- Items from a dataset
--- START ---
/-- The statistics of a code after a post (R508, R509). -/
def SiltCode.note (c : SiltCode) (value hour : Nat) : SiltCode :=
  let b := siltBin c.binBase value
  { c with
    count := Nat.min (2 ^ 32 - 1) (c.count + 1)
    min := if c.count = 0 then value else Nat.min c.min value
    max := if c.count = 0 then value else Nat.max c.max value
    firstHour := if c.count = 0 then hour else c.firstHour
    lastHour := hour
    bins := SMap.put c.bins b (Nat.min 65535 (SMap.getD c.bins b 0 + 1)) }

/-- The rate window moved to the present operating hour (R510). -/
def SiltCode.inHour (c : SiltCode) (hour : Nat) : SiltCode :=
  if c.window = hour then c else { c with window := hour, kept := 0 }

/-- What becomes of a post (R510, R513): a record with its SUPP, for an URGENT code or not; none, by the rate limit; none, for a full buffer. -/
inductive SiltFate where
  | kept (code value supp : Nat) (urgent : Bool)
  | suppressed
  | lost
  deriving DecidableEq, Repr

/-- The record of a post that is kept: its code, value and SUPP. -/
def SiltFate.record : SiltFate → Option (Nat × Nat × Nat)
  | .kept code value supp _ => some (code, value, supp)
  | _ => none

/-- What becomes of a cycle's posts in their order, with room for `room` records: the statistics always; a record unless the rate limit suppresses
it or the buffer is full (R508–R510, R513). -/
def siltFates (hour : Nat) : Nat → SMap SiltCode → List (Nat × Nat × Nat) → SMap SiltCode × List SiltFate
  | _, codes, [] => (codes, [])
  | room, codes, (_, code, value) :: ps =>
    let c := ((SMap.getD codes code {}).note value hour).inHour hour
    let keep := decide (c.rate = 0) || decide (c.kept < c.rate) || [1, 18, 274].contains code
    let (c, room, f) :=
      if keep = false then ({ c with supp := c.supp + 1 }, room, SiltFate.suppressed)
      else match room with
        | 0 => (c, 0, SiltFate.lost)
        | room + 1 => ({ c with kept := c.kept + 1, supp := 0 }, room, .kept code value c.supp (c.urgent.getD (urgentCodes.contains code)))
    let (codes, fs) := siltFates hour room (SMap.put codes code c) ps
    (codes, f :: fs)

/-- The posts of this cycle so far. -/
def State.siltTurn (s : State) : SiltTurn :=
  if s.obs.turn.cycle = s.cycle && !s.obs.turn.posts.isEmpty then s.obs.turn else { cycle := s.cycle, codes := s.obs.codes }

/-- The records of the posts so far keep their places whatever follows. -/
def State.siltSettle (s : State) : State := { s with obs := { s.obs with turn := {} } }

/-- The 32 bytes of a record kept now (R511). -/
def State.siltRecord (s : State) (seq : Nat) (r : Nat × Nat × Nat) : List Byte :=
  let sec := if s.flag F.CLP_STAT_FT_VALID then s.fullNs / 10 ^ 9 else 0
  let body := siltBody r.1 (s.fld F.GLB_RESET_COUNT_CYCLES) s.opHour s.opSec r.2.2 r.2.1 sec seq
  body ++ leBytes 4 (crc32c body)

/-- The records of this cycle stand behind the first `base` of the buffer, MEM 7, in order, their SEQ going on from `seq` (R511, R513, R516). -/
def State.siltWrite (s : State) (base seq : Nat) (rs : List (Nat × Nat × Nat)) : State :=
  rs.zipIdx.foldl (fun s e =>
    s.memWrites 7 (4 * ((s.obs.bufHead + base + e.2) % 2048))
      ((List.range 4).map fun k => ofLe (((s.siltRecord ((seq + 1 + e.2) % 2 ^ 32) e.1).drop (8 * k)).take 8))) s

/-- The buffer holds `n` records (R513). -/
def State.siltCount (s : State) (n : Nat) : State :=
  let since := if s.obs.bufCount = 0 then s.clp.now else s.obs.bufSince
  let next := if s.flag F.OBS_STAT_FLUSHING then some (s.obs.bufNext.getD s.clp.now) else none
  { s with obs := { s.obs with bufCount := n, bufSince := since, bufNext := next } }.setFld F.OBS_SILT_STAT_BUFFERED n

/-- Post an event to the Silt recorder (R507–R510, R513): among the posts of its cycle it stands by its rank (R516). A kept record enters the buffer;
an URGENT code and FLUSH_MARK start a flush. -/
def State.siltPost (s : State) (code value : Nat) (rank : Nat := 0) : State :=
  let u := s.siltTurn
  let first := u.posts.filter fun p => decide (p.1 ≤ rank)
  let posts := first ++ (rank, code, value % 2 ^ 32) :: u.posts.filter fun p => decide (rank < p.1)
  let base := s.obs.bufCount - u.kept
  let seq := (s.fld F.OBS_SILT_SEQ_SEQ + 2 ^ 32 - u.kept) % 2 ^ 32
  let (codes, fates) := siltFates s.opHour (2048 - base) u.codes posts
  let rs := fates.filterMap SiltFate.record
  let lost := (fates.filter fun f => f == .lost).length
  let s := { s with obs := { s.obs with codes := codes, turn := { u with posts := posts, kept := rs.length, lost := lost } } }.siltWrite base seq rs
  let s := s.on (decide (u.kept < rs.length)) fun s =>
    ((s.siltCount (base + rs.length)).setFld F.OBS_SILT_SEQ_SEQ ((seq + rs.length) % 2 ^ 32)).bump F.OBS_CNT_SILT_KEPT_COUNT
  let s := s.on (decide (u.lost < lost)) fun s =>
    ({ s with obs := { s.obs with lost := s.obs.lost + 1 } }.bump F.OBS_CNT_SILT_LOST_COUNT).raise F.OBS_EVT_SILT_OVERFLOW
  let s := s.on (decide (u.kept + u.lost = rs.length + lost)) fun s => s.bump F.OBS_CNT_SILT_SUPP_COUNT
  match fates[first.length]? with
  | some (.kept _ _ _ urgent) => s.on (urgent || decide (s.flushMark ≤ s.obs.bufCount)) State.flushAsk
  | _ => s

/-- An INTERNAL completion or result of block `b` posts code 16 × b with the block's REASON, 0 where it has none (R505). -/
def State.siltInternal (s : State) (b reason : Nat) : State := s.siltPost (16 * b) reason

/-! ## Reads and partial writes of memory words (R439–R442) -/

/-- What a read of a word gives its reader: good data, or an uncorrectable word with the data as read. -/
inductive WordRead where
  | good (v : Nat)
  | bad  (v : Nat)
  deriving DecidableEq, Repr

/-- The data read, good or bad. -/
def WordRead.val : WordRead → Nat
  | .good v => v
  | .bad v => v

/-- The word read was uncorrectable. -/
def WordRead.isBad : WordRead → Bool
  | .good _ => false
  | .bad _ => true

/-- The number of set bits of a 72-bit mask. -/
def weight72 (m : Nat) : Nat := ((List.range 72).filter fun k => m.testBit k).length

/-- A correction (R439): the corrected codeword is written back, counted and recorded. -/
def State.correct (s : State) (m w : Nat) : State :=
  ((((s.eccClear m w).bump F.MEM_CNT_CE_COUNT).raise F.MEM_EVT_CE).setFld F.MEM_LAST_CE_MEM m).setFld F.MEM_LAST_CE_WORD w

/-- POISON_MARK (R441): a fresh uncorrectable word is marked in place over its data as read, counted, recorded and posted. -/
def State.poisonMark (s : State) (m w : Nat) (mask : Nat) : State :=
  let s := (s.setMemWord m w (s.memWord m w ^^^ (mask % 2 ^ 64))).eccSet m w ⟨0, true⟩
  ((((s.bump F.MEM_CNT_UE_COUNT).raise F.MEM_EVT_UE).setFld F.MEM_LAST_UE_MEM m).setFld F.MEM_LAST_UE_WORD w).siltPost 257 m

/-- How a marked word decodes: 0 good, 1 correctable, 2 uncorrectable. Three or more flipped bits are free (R439). -/
def State.decodeWeight (s : State) (k : EccMark) : Nat :=
  if k.poisoned then 2
  else if weight72 k.mask ≤ 2 then weight72 k.mask
  else Config.eccDecode s.draw

/-- A memory has been initialised since the release of the internal reset: a read of one that has not waits until it is (R433). -/
def State.memReady (s : State) (m : Nat) : Bool := s.pwr.inited.contains m

/-- Every one of some memories has been initialised (R433). -/
def State.memsReady (s : State) (ms : List Nat) : Bool := ms.all s.memReady

/-- The memories that hold keys (R438). -/
def keyMems : List Nat := [2, 3, 4]

/-- An effect that reads memory `m`: it waits where it is until the memory is initialised (R433). -/
def State.whenReady (s : State) (m : Nat) (f : State → State) : State := if s.memReady m then f s else s

/-- A read of a word through the decoder (R439, R441). Flips that decode good have made a good codeword, and the word is its data from then on. -/
def State.memRead (s : State) (m w : Nat) : WordRead × State :=
  match s.eccOf m w with
  | none => (.good (s.memWord m w), s)
  | some k =>
    if k.poisoned then (.bad (s.memWord m w), s)
    else match s.decodeWeight k with
      | 0 =>
        let v := s.memWord m w ^^^ (k.mask % 2 ^ 64)
        (.good v, ({ s with draw := s.draw + 1 }.setMemWord m w v).eccClear m w)
      | 1 =>
        if weight72 k.mask = 1 then (.good (s.memWord m w), s.correct m w)
        else
          let (v, s) := s.fresh
          (.good v, (s.setMemWord m w v).correct m w)
      | _ =>
        let s := s.poisonMark m w k.mask
        (.bad (s.memWord m w), s)

/-- Reads of consecutive words: their data, whether any was uncorrectable, and the state after. -/
def State.memReads (s : State) (m : Nat) : Nat → Nat → List Nat × Bool × State
  | _, 0 => ([], false, s)
  | w, n + 1 =>
    let (r, s) := s.memRead m w
    let (vs, bad, s) := s.memReads m (w + 1) n
    (r.val :: vs, r.isBad || bad, s)

/-- Whether bytes [o, o + n) cover word `w` only in part. -/
def coversPart (o n w : Nat) : Bool := !(decide (o ≤ 8 * w) && decide (8 * w + 8 ≤ o + n))

/-- The words that bytes [o, o + n) touch. -/
def wordsOf (o n : Nat) : List Nat := if n = 0 then [] else (List.range ((o + n - 1) / 8 + 1 - o / 8)).map (o / 8 + ·)

/-- The check before a partial write (R442): each word covered in part is decoded; an uncorrectable one stops the write,
counts and sets WRITE_POISON. -/
def State.partialCheck (s : State) (m o n : Nat) : List Nat → Bool × State
  | [] => (false, s)
  | w :: ws =>
    let (bad, s) :=
      if coversPart o n w then
        let (r, s) := s.memRead m w
        if r.isBad then (true, (s.bump F.MEM_CNT_WRITE_POISON_COUNT).raise F.MEM_EVT_WRITE_POISON) else (false, s)
      else (false, s)
    let (bad', s) := s.partialCheck m o n ws
    (bad || bad', s)

/-- After the bytes of a write are merged, every touched word is a good codeword, and the flip-mask may apply (R442, R448). -/
def State.sealWords (s : State) (m : Nat) : List Nat → State
  | [] => s
  | w :: ws => ((s.eccClear m w).flipApply m w).sealWords m ws

/-- A functional write of bytes [o, o + n): nothing is written to any word it covers when one covered in part is
uncorrectable (R442, R444). True: the writer met a poisoned word. -/
def State.memStore (s : State) (m o : Nat) (bs : List Byte) : Bool × State :=
  let ws := wordsOf o bs.length
  let (bad, s) := s.partialCheck m o bs.length ws
  if bad then (true, s) else (false, (s.setMemBytes m o bs).sealWords m ws)

/-- A functional read of bytes [o, o + n): the bytes, whether a word met was uncorrectable, and the state after. -/
def State.memLoad (s : State) (m o n : Nat) : List Byte × Bool × State :=
  let ws := wordsOf o n
  let (vs, bad, s) := s.memReads m (o / 8) ws.length
  (((vs.flatMap (leBytes 8)).drop (o % 8)).take n, bad, s)

/-! ## Packet cells (R344–R346) -/

/-- The link entry of a cell; every cell is free at reset. -/
def State.link (s : State) (c : Nat) : Link := SMap.getD s.run.links c ⟨0, false, true⟩

/-- Set a cell's link entry. -/
def State.setLink (s : State) (c : Nat) (l : Link) : State :=
  { s with run := { s.run with links := SMap.put s.run.links c l } }

/-- The cells in use, in rising order. -/
def State.usedCells (s : State) : List Nat := (s.run.links.filter fun e => !e.2.free).map (·.1)

/-- Free cells (RUN_CELL_STAT). -/
def State.freeCells (s : State) : Nat := 65536 - s.usedCells.length

/-- The `k`-th number, counted from 0, that is not in a rising list. -/
def kthFree : List Nat → Nat → Nat
  | [], k => k
  | u :: us, k => if u ≤ k then kthFree us (k + 1) else k

/-- Take one free cell, whichever the device picks (R345). It becomes the LAST cell of a chain of its own; NEXT of a LAST
cell is meaningless, so it takes a free value. -/
def State.takeCell (s : State) : Nat × State :=
  let c := kthFree s.usedCells (Config.cellPick s.draw % s.freeCells)
  let (v, s) := s.fresh
  (c, s.setLink c ⟨v % 65536, true, false⟩)

/-- Take `n` cells linked in a chain, in chain order (R344, R345). The caller has judged that enough are free. -/
def State.takeCells (s : State) : Nat → List Nat × State
  | 0 => ([], s)
  | n + 1 =>
    let (c, s) := s.takeCell
    let (cs, s) := s.takeCells n
    match cs with
    | [] => ([c], s)
    | d :: _ => (c :: cs, s.setLink c ⟨d, false, false⟩)

/-- Cells that a frame of `len` bytes needs (R344). -/
def cellsFor (len : Nat) : Nat := (len + 255) / 256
--- END ---
- Work instruction
Exactly the lines from the start of the entries through the one bearing "it or the buffer" are to be output, with both ends included.

- Output of the exercise
/-- The statistics of a code after a post (R508, R509). -/
def SiltCode.note (c : SiltCode) (value hour : Nat) : SiltCode :=
  let b := siltBin c.binBase value
  { c with
    count := Nat.min (2 ^ 32 - 1) (c.count + 1)
    min := if c.count = 0 then value else Nat.min c.min value
    max := if c.count = 0 then value else Nat.max c.max value
    firstHour := if c.count = 0 then hour else c.firstHour
    lastHour := hour
    bins := SMap.put c.bins b (Nat.min 65535 (SMap.getD c.bins b 0 + 1)) }

/-- The rate window moved to the present operating hour (R510). -/
def SiltCode.inHour (c : SiltCode) (hour : Nat) : SiltCode :=
  if c.window = hour then c else { c with window := hour, kept := 0 }

/-- What becomes of a post (R510, R513): a record with its SUPP, for an URGENT code or not; none, by the rate limit; none, for a full buffer. -/
inductive SiltFate where
  | kept (code value supp : Nat) (urgent : Bool)
  | suppressed
  | lost
  deriving DecidableEq, Repr

/-- The record of a post that is kept: its code, value and SUPP. -/
def SiltFate.record : SiltFate → Option (Nat × Nat × Nat)
  | .kept code value supp _ => some (code, value, supp)
  | _ => none

/-- What becomes of a cycle's posts in their order, with room for `room` records: the statistics always; a record unless the rate limit suppresses
it or the buffer is full (R508–R510, R513). -/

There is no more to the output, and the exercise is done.